A sudden stillness came over us at the sight of the sombre face of the Don. Obviously, we all felt there was to be a change of programme. There were to be no musical fireworks on this occasion.
Had the Don been a consummate actor, posing for effect, he could not have brought his audience into more instant, more complete harmony with the spirit of the piece he was about to render. Tall, broad-shouldered, gaunt, he seemed in the ruddy glare of the great bank of coals to tower above us, while his eyes, fixed for a moment with a far-away look upon the fire, seemed doubly dark in contrast with the red light upon his brow.
He placed the violin beneath his dark, flowing beard, and poised the bow above the strings.
I fear that but few of my readers will follow me in this scene. To have heard pathetic music only in theatres and concert-halls, amid a sea of careless faces distracted by bright toilets, and under the glare of gaslight, is to have heard it, indeed, but not to have felt it. The “Miserere” chanted in the dim religious light of St. Peter’s rends the heart of the listener. It has been found to be meaningless elsewhere. For the power of music, as of eloquence, lies in the heart of the hearer,—a heart prepared beforehand by the surroundings.
On the present occasion everything was in the artist’s favor,—the dying day, the spectral glare and shadow wrought by the glowing coals, the reaction after a week of frolic gladness.

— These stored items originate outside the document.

/-- AGENT_GRACE, SNOOP_CFG, CAL_READ and CAL_RESET, executed. AGENT_GRACE and SNOOP_CFG with values in range set the grace time at once and
the snoop limits from the next phase 0 on; CAL_READ replies the block summary of a CAX, CAL_RESET clears its entries at the next phase
0. (R318, R131, R425, R424) -/
def Obligations.SnoopAndCalibrationCommandsComplete : Prop :=
  ∀ (w : BitVec 512) (s t : State) (i : Nat),
    (Served 0x309 w s t i → 1250 ≤ cPar w 0 4 → cPar w 0 4 ≤ 125000000 →
      exec (.agentGrace w) s = .next ((({ t with params := { t.params with graceTmo := cPar w 0 4 } } : State).replyDone w []).closed i)) ∧
    (Served 0x30A w s t i → 16 ≤ cPar w 0 2 → 1024 ≤ cPar w 4 4 → cPar w 4 4 ≤ 1048575 → cPar w 0 2 ≤ cPar w 4 4 →
      cPar w 0 2 ≤ 65535 → cPar w 8 1 ≤ 7 →
      exec (.snoopCfg w) s = .next (((t.later 1 (.snoopCfg (cPar w 0 2) (cPar w 4 4) (cPar w 8 1))).replyDone w []).closed i)) ∧
    (Served 0x30B w s t i →
      exec (.calRead w) s = .next ((t.replyDone w (match tGet t.calSum (cPar w 0 2) with
        | some (a, b, c) => [(4, a), (4, b), (4, c), (1, 1)]
        | none => [(4, 0), (4, 0), (4, 0), (1, 0)])).closed i)) ∧
    (Served 0x30C w s t i →
      exec (.calReset w) s = .next (((t.later 1 (.calReset (BitVec.ofNat 10 (cPar w 0 2)))).replyDone w []).closed i))

/-- Commands of the power domains, executed. PD_FREEZE of a domain that is ON, in no sequence and not held by R374 begins its freeze (R369),
PD_THAW of one that is OFF and not retired its thaw (R373), joining a thaw under way; PD_STATUS replies the state of every domain;
ENGINE_PARK, where nothing forbids it, and ENGINE_UNPARK begin their sequence, the second joining an unpark of the MC; PWR_CFG sets the
two time-outs. (R369, R370, R373, R374, R375, R367, R365, R469, R484) -/
def Obligations.PowerCommandsComplete : Prop :=
  ∀ (w : BitVec 512) (s t : State) (i : Nat) (ds : List (BitVec 7)), ds = domPair (BitVec.ofNat 7 (cPar w 0 1)) →
    (Served 0x401 w s t i → cPar w 0 1 ≤ 84 → t.allIn ds .on = true → ds.any t.inSeq = false →
      t.freezeHeld (BitVec.ofNat 7 (cPar w 0 1)) = false →
      exec (.pdFreeze w) s = .next (((t.startLong w (.freeze ds) 0).startFreeze ds false (cFlag w 3)).closed i)) ∧
    (Served 0x402 w s t i → cPar w 0 1 ≤ 84 → t.domRetired (BitVec.ofNat 7 (cPar w 0 1)) = false → ds.any t.inSeq = false →
      ((t.allIn ds .thawing = true ∨ (t.allIn ds .off = true ∧ t.thawDue (BitVec.ofNat 7 (cPar w 0 1)) = true)) →
        exec (.pdThaw w) s = .next ((t.startLong w (.thaw ds) 0).closed i)) ∧
      (t.allIn ds .thawing = false → t.allIn ds .off = true → t.thawDue (BitVec.ofNat 7 (cPar w 0 1)) = false →
        exec (.pdThaw w) s = .next (((t.startLong w (.thaw ds) 0).startThaw ds).closed i))) ∧
    (Served 0x403 w s t i →
      exec (.pdStatus w) s =
        .next ((t.replyDone w [(22, ((List.range 85).map fun d => (t.dom (BitVec.ofNat 7 d)).st.code * 4 ^ d).sum)]).closed i)) ∧
    (Served 0x404 w s t i → t.mayPark = true →
      exec (.enginePark w) s = .next (((t.startLong w .seq 0).startSeq true (pickGroups t.parks parkOrder) (some w)).closed i)) ∧
    (Served 0x405 w s t i → t.mc.seq = none →
      exec (.engineUnpark w) s = .next (((t.startLong w .seq 0).startSeq false t.unparkGroups (some w)).closed i)) ∧
    (∀ q u, Served 0x405 w s t i → t.mc.seq = some q → q.freeze = false → q.cmd = none → t.mc.bstate = .ready →
      u = t.startLong w .seq 0 →
      exec (.engineUnpark w) s = .next (({ u with mc := { u.mc with seq := some { q with cmd := some w } } } : State).closed i)) ∧
    (Served 0x407 w s t i → 16 ≤ cPar w 0 2 → cPar w 0 2 ≤ 65535 → 1250 ≤ cPar w 4 4 → cPar w 4 4 ≤ 12500000 →
      exec (.pwrCfg w) s =
        .next ((({ t with params := { t.params with pgTmo := cPar w 0 2, frzTmo := cPar w 4 4 } } : State).replyDone w []).closed i))

/-- SLICE_FOLD, MESH_FENCE and MESH_CFG, executed. SLICE_FOLD to a map that halves or doubles the active slices begins: the slices of the
new map that are not ON thaw first, else the fold starts at once; MESH_FENCE of a router or link, with no swap under way, begins the
swap of the route tables, for a router after its unit has been taken out; MESH_CFG sets the drain time-out. (R376, R378, R393, R353,
R357, R487, R359, R469) -/
def Obligations.FoldAndMeshCommandsComplete : Prop :=
  ∀ (w : BitVec 512) (s t u : State) (i peer : Nat),
    (Served 0x406 w s t i → foldShape (t.smap.map fun h => h.toNat) (cSmap w) = true → t.fold = none → t.parked = false →
      t.mapClean (cSmap w) = true → (t.ret.doms.any fun d => decide (d.toNat < 64) && (cSmap w).contains (domHs d).toNat) = false →
      ((t.insts.any fun p => p.2.role == TRole.mirror) = false ∨ peer ≤ (cSmap w).eraseDups.length) →
      u = ({ t.startLong w (.fold []) sfSteps with
        fold := some { oldMap := t.smap, newMap := toHs (cSmap w), mp := 0, started := false, flipped := false, cmd := some w } } : State) →
      exec (.sliceFold w peer) s = .next ((if u.allIn (sliceDoms (mapLess (toHs (cSmap w)) t.smap)) .on then u.startFold
        else u.startThaw ((sliceDoms (mapLess (toHs (cSmap w)) t.smap)).filter fun d => (u.dom d).st == .off && !u.thawDue d)).closed i)) ∧
    (Served 0x408 w s t i → cPar w 0 1 ≤ 55 → cPar w 1 1 ≤ 3 → (cPar w 1 1 = 3 → (nbr (cPar w 0 1) (cPar w 2 1)).isSome = true) →
      BitVec.ofNat 6 (cPar w 0 1) ≠ mcStop → t.mesh.swap = none →
      u = t.startLong w (.fence (BitVec.ofNat 8 (cPar w 1 1)) (BitVec.ofNat 6 (cPar w 0 1)) (BitVec.ofNat 3 (cPar w 2 1))) 0 →
      exec (.meshFence w) s = .next ((if cPar w 1 1 = 1 ∨ cPar w 1 1 = 3 then
          u.fenceGo w (cPar w 1 1) (BitVec.ofNat 6 (cPar w 0 1)) (BitVec.ofNat 3 (cPar w 2 1))
        else u.fenceStep w (cPar w 1 1) (BitVec.ofNat 6 (cPar w 0 1)) (BitVec.ofNat 3 (cPar w 2 1))).closed i)) ∧
    (Served 0x409 w s t i → 1250 ≤ cPar w 0 4 → cPar w 0 4 ≤ 1250000 →
      exec (.meshCfg w) s = .next ((({ t with params := { t.params with rteTmo := cPar w 0 4 } } : State).replyDone w []).closed i))

/-- Commands of the arbiters and engines, executed. ARB_TICKETS, ARB_SYSTKT, ARB_SEED with a seed that is not zero, which the LFSR holds in
the next cycle, ARB_MODE with a mode from 1 to 3, ARB_HOLDMAX and ENG_ENABLE write what they name; ARB_PREEMPT in mode SERVICE cuts the
grant of the engine, which ends with this cycle, or does nothing where no grant is held; ENG_DISABLE, unless BE serves a sweep or the
emergency, ends copied and queued work with ENG_DISABLED and waits for the grant; ARB_STATUS replies mode, holder, estimate, LFSR and
enable. (R302, R291, R300, R298, R299, R296, R306, R303) -/
def Obligations.ArbiterCommandsComplete : Prop :=
  ∀ (w : BitVec 512) (s t : State) (i : Nat) (e : Eng),
    (Served 0x501 w s t i → (t.inst (cCi w)).st ≠ .free →
      exec (.arbTickets w) s =
        .next (((t.modInst (cCi w) fun x => { x with tkt0 := cPar w 0 2, tkt1 := cPar w 2 2, tktB := cPar w 4 2 }).replyDone w []).closed i)) ∧
    (Served 0x502 w s t i →
      exec (.arbSystkt w) s = .next ((({ t with params := { t.params with sysTkt := cPar w 0 2 } } : State).replyDone w []).closed i)) ∧
    (Served 0x504 w s t i → 1 ≤ cPar w 0 1 → cPar w 0 1 ≤ 3 →
      exec (.arbMode w) s = .next ((({ t with arbMode := if cPar w 0 1 = 1 then .service else if cPar w 0 1 = 2 then .test
        else .recovery } : State).replyDone w []).closed i)) ∧
    (engOf (cPar w 0 1) = some e →
      (Served 0x503 w s t i → cPar w 4 4 ≠ 0 →
        exec (.arbSeed w) s = .next (((t.modArb e fun a => { a with seed := some (BitVec.ofNat 32 (cPar w 4 4)) }).replyDone w []).closed i)) ∧
      (∀ q, Served 0x505 w s t i → t.arbMode = .service → (t.arb e).holder = some q →
        exec (.arbPreempt w) s = .next (((t.modArb e fun a => { a with cut := true, ending := true }).replyDone w []).closed i)) ∧
      (Served 0x505 w s t i → t.arbMode = .service → (t.arb e).holder = none →
        exec (.arbPreempt w) s = .next ((t.replyDone w []).closed i)) ∧
      (Served 0x506 w s t i →
        exec (.arbHoldmax w) s = .next ((({ t with params := (match e with
          | .te0 => { t.params with hm0 := cPar w 2 2 }
          | .te1 => { t.params with hm1 := cPar w 2 2 }
          | .be => { t.params with hmB := cPar w 2 2 }) } : State).replyDone w []).closed i)) ∧
      (∀ u, Served 0x507 w s t i → (e = .be → t.be.sweeps = [] ∧ t.arbB.holder ≠ some 65 ∧ t.arbB.won ≠ some 65) →
        u = (t.modArb e fun a => { a with en := false }).startLong w (.engDisable e) 0 →
        exec (.engDisable w) s = .next (((match e with
          | .te0 => u.teOff false
          | .te1 => u.teOff true
          | .be => u.beOff).pump.engEnds).closed i)) ∧
      (Served 0x508 w s t i →
        exec (.engEnable w) s = .next (((t.modArb e fun a => { a with en := true }).replyDone w []).closed i)) ∧
      (Served 0x509 w s t i →
        exec (.arbStatus w) s = .next ((t.replyDone w [(1, t.arbMode.code), (1, match (t.arb e).holder with | some q => q | none => 0xFF),
          (2, t.hestNow e), (4, (t.arb e).lfsr.toNat), (1, b2n (t.arb e).en 0)]).closed i)))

The bow descended upon the G string, softly as a snow-flake, but clinging as a mother’s arm.
Ernst has obeyed Horace’s maxim, and plunged at once into the middle of his story. With the very first tone of the violin there seems to break from the overwrought heart a low moan, which, rising and swelling, leaps, in the second note, into a cry of rebellious anguish,—anguish too bitter to be borne; despair were more endurable; and in the fourth bar the voice of the crushed spirit sinks into a weird, muttered whisper of resignation unresigned. The whole story is there,—there in those four bars, but the poet begins anew and sings his sorrow in detail; pouring forth a lament so passionate in its frenzy that it almost passes, at times, the bounds of true music (for can you not hear the sobs, see the wringing of the hands?), and rising, at last, to a climax that is almost insupportable, the voice of wailing then sinks—for all is over—into a low plaint, and dies into silence.